Loeffler and Perdue, incumbents on the ballot in Georgia's Jan. 5 runoff election, said the Braves nickname honors Native Americans. Their statement came two days after The New York Times reported the major league team planned to discard a nickname considered racist by some people.
"We adamantly oppose any effort to rename the Atlanta Braves, one of our state's most storied and successful sports franchises," Perdue and Loeffler said in a statement on Twitter. "Not only are the Braves a Georgia institution – with a history spanning 54 years in Atlanta – they're an American institution.
"The Braves' name honors our nation's Native American heritage, which should not be erased – and under no circumstances should one of the most celebrated teams in sports cave to the demands of the cancel culture and the radical left."

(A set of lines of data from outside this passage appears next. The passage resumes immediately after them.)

-- ==== Sys2Proof/Machine/State.lean ====
section
/-! DEFINITION. The state of the package as plain data, the reasons a step can stop, and the state after reset.
The register set the executing core works on is held flat (`ctx`, `lc`, `core`); every other core that differs from
a reset core is listed in `others`. -/

namespace Sys2Proof.Machine

/-- Why a step stops. Neither is raised by an instruction's operands. -/
inductive Fault where
  /-- Raised by step while every clock of the package is stopped (R149, R399): nothing issues until package reset.
  Safe: the hardware does nothing either. -/
  | clocksStopped
  /-- Raised by step while power is lost (R256). Safe: the hardware does nothing either. -/
  | noPower
deriving DecidableEq, Repr

/-- Why the model has no answer. -/
inductive Refusal where
  /-- Raised by dispatch for an instruction without a meaning. Safe: no claim about it can be proved. -/
  | notModelled (mnemonic : String)
deriving DecidableEq, Repr

/-- The causes of R387, in code order from 1. -/
inductive Cause where
  | illegalInstruction | privileged | misaligned | translationNotPresent | protection | peerFault | peerUnreachable
  | peerRejected | storeLost | bounds | objectOverwrite | queueControlBlockCorrupt | rendezvousPhaseError
  | copyOnWrite | staleBlock | boundRegisterAccess | promiseMissed | barrierTimeout | awaitTimeout | invalidToken
  | matrixCheck | shadowMismatch | uncorrectableConsumed | preemption | debugFreeze
deriving DecidableEq, Repr

/-- Memory as sorted address and byte pairs; an unlisted address reads zero. -/
abbrev Mem := List Host.Cell

/-- A bound stream well (R269-R272): the 64-byte record as eight doublewords, word 6 being POS, and the registers of
the pending strip that have landed (numbered across all buffers for a ring). -/
structure Well where
  words : Vector Word 8
  landed : List Nat
deriving DecidableEq, Repr

/-- The vector clock of a die: entry k is the causal count of Dk as the die sees it, of which a read gives 16 bits (R244, R384). -/
abbrev Clock := Vector Nat 8

/-- The register set and task-scope CSRs of a task or of a service routine (R107, R117, R118, R37). -/
structure Ctx where
  pc : Word
  s : Vector Word 32
  v : Vector VReg 64
  p : Vector PReg 24
  ox : Vector Word 8
  wells : Vector (Option Well) 8
  vl : BitVec 11
  vty : BitVec 9
  vstart : BitVec 11
  vdmap : BitVec 64
  ffl : BitVec 5
  frm : BitVec 3
  tid : BitVec 32
  wcoord : BitVec 60
  lid : BitVec 16
  prio : BitVec 3
  xprom : Word
  gangst : BitVec 12
  epc : Word
  ecause : BitVec 24
  eaddr : Word
  bwmask : BitVec 3
  /-- hidden barrier parity (R379) -/
  parity : Bool
  /-- in-handler flag (R389) -/
  inHandler : Bool
  /-- the widest scope of a `fence.rel` with no store since (R236, R237) -/
  release : Option Nat
  /-- a request to persist everything earlier before anything later (R253 pbar.order): the epoch -/
  epoch : Nat
  /-- the clock that the last load read with a release (R244): what a `fence.acq` takes -/
  seen : Option Clock
deriving DecidableEq, Repr

/-- The launch-scope CSRs, one copy per launch present on a core (R116-R118). -/
structure LaunchCopy where
  serial : Nat
  ebacc : BitVec 48
  ehandler : Word
  lmtbase : BitVec 60
  awto : BitVec 32
  bwto : BitVec 32
  raketh : BitVec 32
  mckth : BitVec 32
  hs : Vector (BitVec 32) 16
deriving DecidableEq, Repr

/-- An instruction of a gang's stream as a follower gets it from its leader (R29): its sequence number, where it stands and
where the leader went on, its bytes, the leader's VL and VTY before and after it, and whether the leader sent its A (R194). -/
structure GangStep where
  seq : Nat
  pc : Word
  next : Word
  bytes : List Byte
  vl : BitVec 11
  vty : BitVec 9
  vlNext : BitVec 11
  vtyNext : BitVec 9
  sent : Bool
deriving DecidableEq, Repr

/-- Gang membership of a task (R29, R70). -/
inductive Gang where
  | none
  /-- the task has executed `gang`, its member index 0 as the leader: shape, index, its token's sequence number, the pc after
  it, the cycle, and what a leader has executed since -/
  | forming (shape : Nat) (index : Nat) (seq : Nat) (resume : Word) (start : Word) (backlog : List GangStep)
  /-- leader of a formed gang: shape, the members in order as (core, TID), the sequence number of its next instruction -/
  | leader (shape : Nat) (members : List (Nat × Nat)) (next : Nat)
  /-- follower: shape, member index, the leader's core and TID, the instructions it has still to execute -/
  | follower (shape : Nat) (index : Nat) (leader : Nat) (leaderTid : Nat) (stream : List GangStep)
  /-- a follower whose gang disbands through a trap: the gang instructions it has still to complete before it goes on alone (R71, R184) -/
  | parting (stream : List GangStep)
deriving DecidableEq, Repr

/-- A join that waits at the leader's core (R70). -/
structure GangJoin where
  serial : Nat
  leaderTid : Nat
  index : Nat
  core : Nat
  tid : Nat
  seq : Nat
deriving DecidableEq, Repr

/-- What the core knows of the task it runs beside its registers. -/
structure TaskInfo where
  serial : Nat
  tid : Nat
  /-- partition of its launch (R401) -/
  part : Nat
  /-- privileged mode (R124) -/
  priv : Bool
  /-- started-task entry (R28), which numbers its fault cell (R327) -/
  slot : Nat
  /-- suspension time (R27) -/
  susp : Word
  /-- address of a lost fabric store not yet reported (R250) -/
  lost : Option Word
  /-- the last wire-barrier arrival: its token and the cycle of its timeout, 0 where the next wait starts a new count
  (R379, R380) -/
  arrival : Option (Word × Word)
  /-- a cause the task takes when it next issues: cause, sub-code, address (R63, R230, R371, R380) -/
  due : Option (Cause × Nat × Word)
  /-- woken as the first waiter of a queue: it registers again at the front (R294) -/
  woken : Bool
  gang : Gang
  /-- the gang `mma` the task had entered when its gang disbanded: its pc and sequence number (R195) -/
  entered : Option (Word × Nat)
  /-- start of an await that tests its token again after the waiter table was full (R371, R372) -/
  waitFrom : Option Word
deriving DecidableEq, Repr

/-- What a waiting task waits for. -/
inductive WaitKind where
  | await | awaitT | awaitAny | waitUntil | queue | pageFault | repair | tableFull | spawnReply
deriving DecidableEq, Repr

/-- A wait under way (R371, R383, R293, R327, R357). -/
structure Wait where
  kind : WaitKind
  /-- token register of an await -/
  reg : BitVec 5
  /-- bytes of the instruction that waits -/
  size : Nat
  /-- the instruction that waits, as a gang's stream holds it (R29) -/
  code : List Byte
  tokens : List Word
  /-- start of the wait -/
  t0 : Word
  /-- the cycle from which the task stalls or is suspended, the start of a stall (R385) -/
  since : Word
  /-- index of the token that became ready -/
  which : Nat
  /-- error word bits of the signal: code and sub-code (R369); none without error status -/
  err : Option (BitVec 24)
  /-- await.t ran out (R371) -/
  timedOut : Bool
  /-- the wait is over: a gang goes on when every member's is (R29) -/
  isOver : Bool
  /-- the time a waituntil waits for (R383) -/
  till : Word
  /-- the cycle from which a task that found the waiter table full is made Ready again (R294, R372) -/
  retry : Word
  /-- bytes of the record saved if the task is switched out (R37, R38) -/
  bytes : Nat
deriving DecidableEq, Repr

/-- States of a suspended started task (R27). -/
inductive Phase where
  | waiting | ready | quiesced
deriving DecidableEq, Repr

/-- Where the record of a suspended task is held (R40-R43, R46). -/
inductive Place where
  | registers | cache | bittern | backing
deriving DecidableEq, Repr

/-- A suspended started task with its record. -/
structure Suspended where
  info : TaskInfo
  ctx : Ctx
  phase : Phase
  place : Place
  wait : Option Wait
  /-- ready bit of the spill index (R43) -/
  ready : Bool
  /-- bytes of the record (R37, R38) -/
  bytes : Nat
  /-- which free value the record's bytes in the backing come from (R39) -/
  stamp : Nat
  /-- its check code fails: a bit error in Bittern has damaged it (R39, R227) -/
  spoiled : Bool
deriving DecidableEq, Repr

/-- An entry of the creation list (R26, R28). -/
structure Created where
  serial : Nat
  tid : Nat
  time : Word
  restart : Bool
deriving DecidableEq, Repr

/-- Who holds the register file (R27, R45). -/
inductive Run where
  | idle
  | running (t : TaskInfo)
  | stalled (t : TaskInfo) (promise : Word) (w : Wait)
deriving DecidableEq, Repr

/-- A delegated routine or active message at a core's network interface (R32, R279). -/
structure Routine where
  issuer : Nat
  /-- sequence number of the reply token; none for an active message -/
  seq : Option Nat
  part : Nat
  priv : Bool
  block : List Word
deriving DecidableEq, Repr

/-- The routine the service context runs (R30, R31) and the registers of the task it interrupted. -/
structure Service where
  routine : Routine
  start : Word
  heldCtx : Ctx
  heldCopy : LaunchCopy
  /-- a cause the routine takes when it next issues (R63, R230) -/
  due : Option (Cause × Nat × Word)
deriving DecidableEq, Repr

/-- What a transfer of a channel does (R261, R267, R377). -/
inductive Job where
  /-- xcopy: source, destination, place flags, row length, rows, strides, the two PFMT and FRM of a converting
  copy, the checksum register of a carried check -/
  | copy (src dst : Word) (sp dp : Bool) (rowlen rows : Nat) (sstride dstride : Int)
      (conv : Option (BitVec 9 × BitVec 9)) (frm : BitVec 3) (ck : Option VReg)
  /-- lda: destination register, the data on its way or the error bits, whether the register is still the task's (R36) -/
  | load (reg : BitVec 5) (data : Word) (err : Option (BitVec 24)) (live : Bool)
  /-- deferred rendezvous arrival: object, parity, GEN read at issue, the token written -/
  | arrive (va : Word) (par : Bool) (gen : BitVec 16) (token : Word)
deriving DecidableEq, Repr

/-- An outstanding transfer of a channel (R368). -/
structure Transfer where
  id : BitVec 32
  promise : Word
  serial : Nat
  tid : Nat
  part : Nat
  priv : Bool
  pc : Word
  job : Job
  /-- waiting for the channel's fault cell (R327) -/
  parked : Bool
  /-- issued when a pan it names belonged to a pre-empted launch, whose core refuses it (R63) -/
  late : Bool
deriving DecidableEq, Repr

/-- A channel of the tile copy engine (R266-R268, R368). -/
structure Channel where
  nextId : BitVec 32
  /-- cycle from which the next transfer may start, the S of R268 -/
  nextStart : Word
  out : List Transfer
  /-- newest 256 completed ids with their error bits, zero for none -/
  status : List (BitVec 32 × BitVec 24)
  xdone : BitVec 32
deriving DecidableEq, Repr

/-- A store on its way from the store buffer to its point of order (R246): its address as the task named it, whether the vector
queue made it (R235), and whether it is a release store (R237). -/
structure Buffered where
  pa : Nat
  bytes : List Byte
  serial : Nat
  tid : Nat
  epoch : Nat
  va : Word
  vec : Bool
  rel : Bool
deriving DecidableEq, Repr

/-- A reduction collected in an update-only line and not yet combined at its home (R249): its bytes, the number of its operation
(R273), its operand, and the task and stream that made it. -/
structure Reduction where
  pa : Nat
  size : Nat
  op : Nat
  x : Word
  serial : Nat
  tid : Nat
  va : Word
  vec : Bool
deriving DecidableEq, Repr

/-- The clock of a release that crossed a die boundary, kept with a word it wrote (R244), and the task that wrote it (R245). -/
structure Stamp where
  word : Nat
  serial : Nat
  tid : Nat
  clock : Clock
deriving DecidableEq, Repr

/-- A stamped message that a die holds until its own entries catch up, with the event it brings (R384). -/
structure HeldStamp where
  die : Nat
  stamp : Clock
  event : Option Event
deriving DecidableEq, Repr

/-- A presence store on its way (R263): the core and offset it goes to, the core and task that made it, its stream, its partition and mode (R211), and the clock
it carries where it crosses a boundary (R244). -/
structure Flight where
  core : Nat
  off : Nat
  value : Word
  sender : Nat
  serial : Nat
  tid : Nat
  vec : Bool
  part : Nat
  priv : Bool
  stamp : Option Clock
deriving DecidableEq, Repr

The Braves indicated during the summer they had no intention to change the nickname. The Atlanta Journal-Constitution reported team officials said Monday they were in "discussions" about the tomahawk chop chant at the start of games.
St. Louis Cardinals pitcher Ryan Helsley, a member of the Cherokee Nation, said the tomahawk chop, "depicts [Native Americans] in this kind of caveman-type people way."
"It's not me being offended by the whole mascot thing," Helsley said per the Athens Banner-Herald. "It's not. It's about the misconception of us, the Native Americans, and it devalues us and how we're perceived in that way, or used as mascots. The Redskins and stuff like that."
The NFL's Washington Football Team, formerly known as the Redskins before the current season, changed its team nickname that had been considered a racial slur.
Other professional sports teams often in the discussion for a possible name change include the NFL's Kansas City Chiefs and the NHL's Chicago Blackhawks.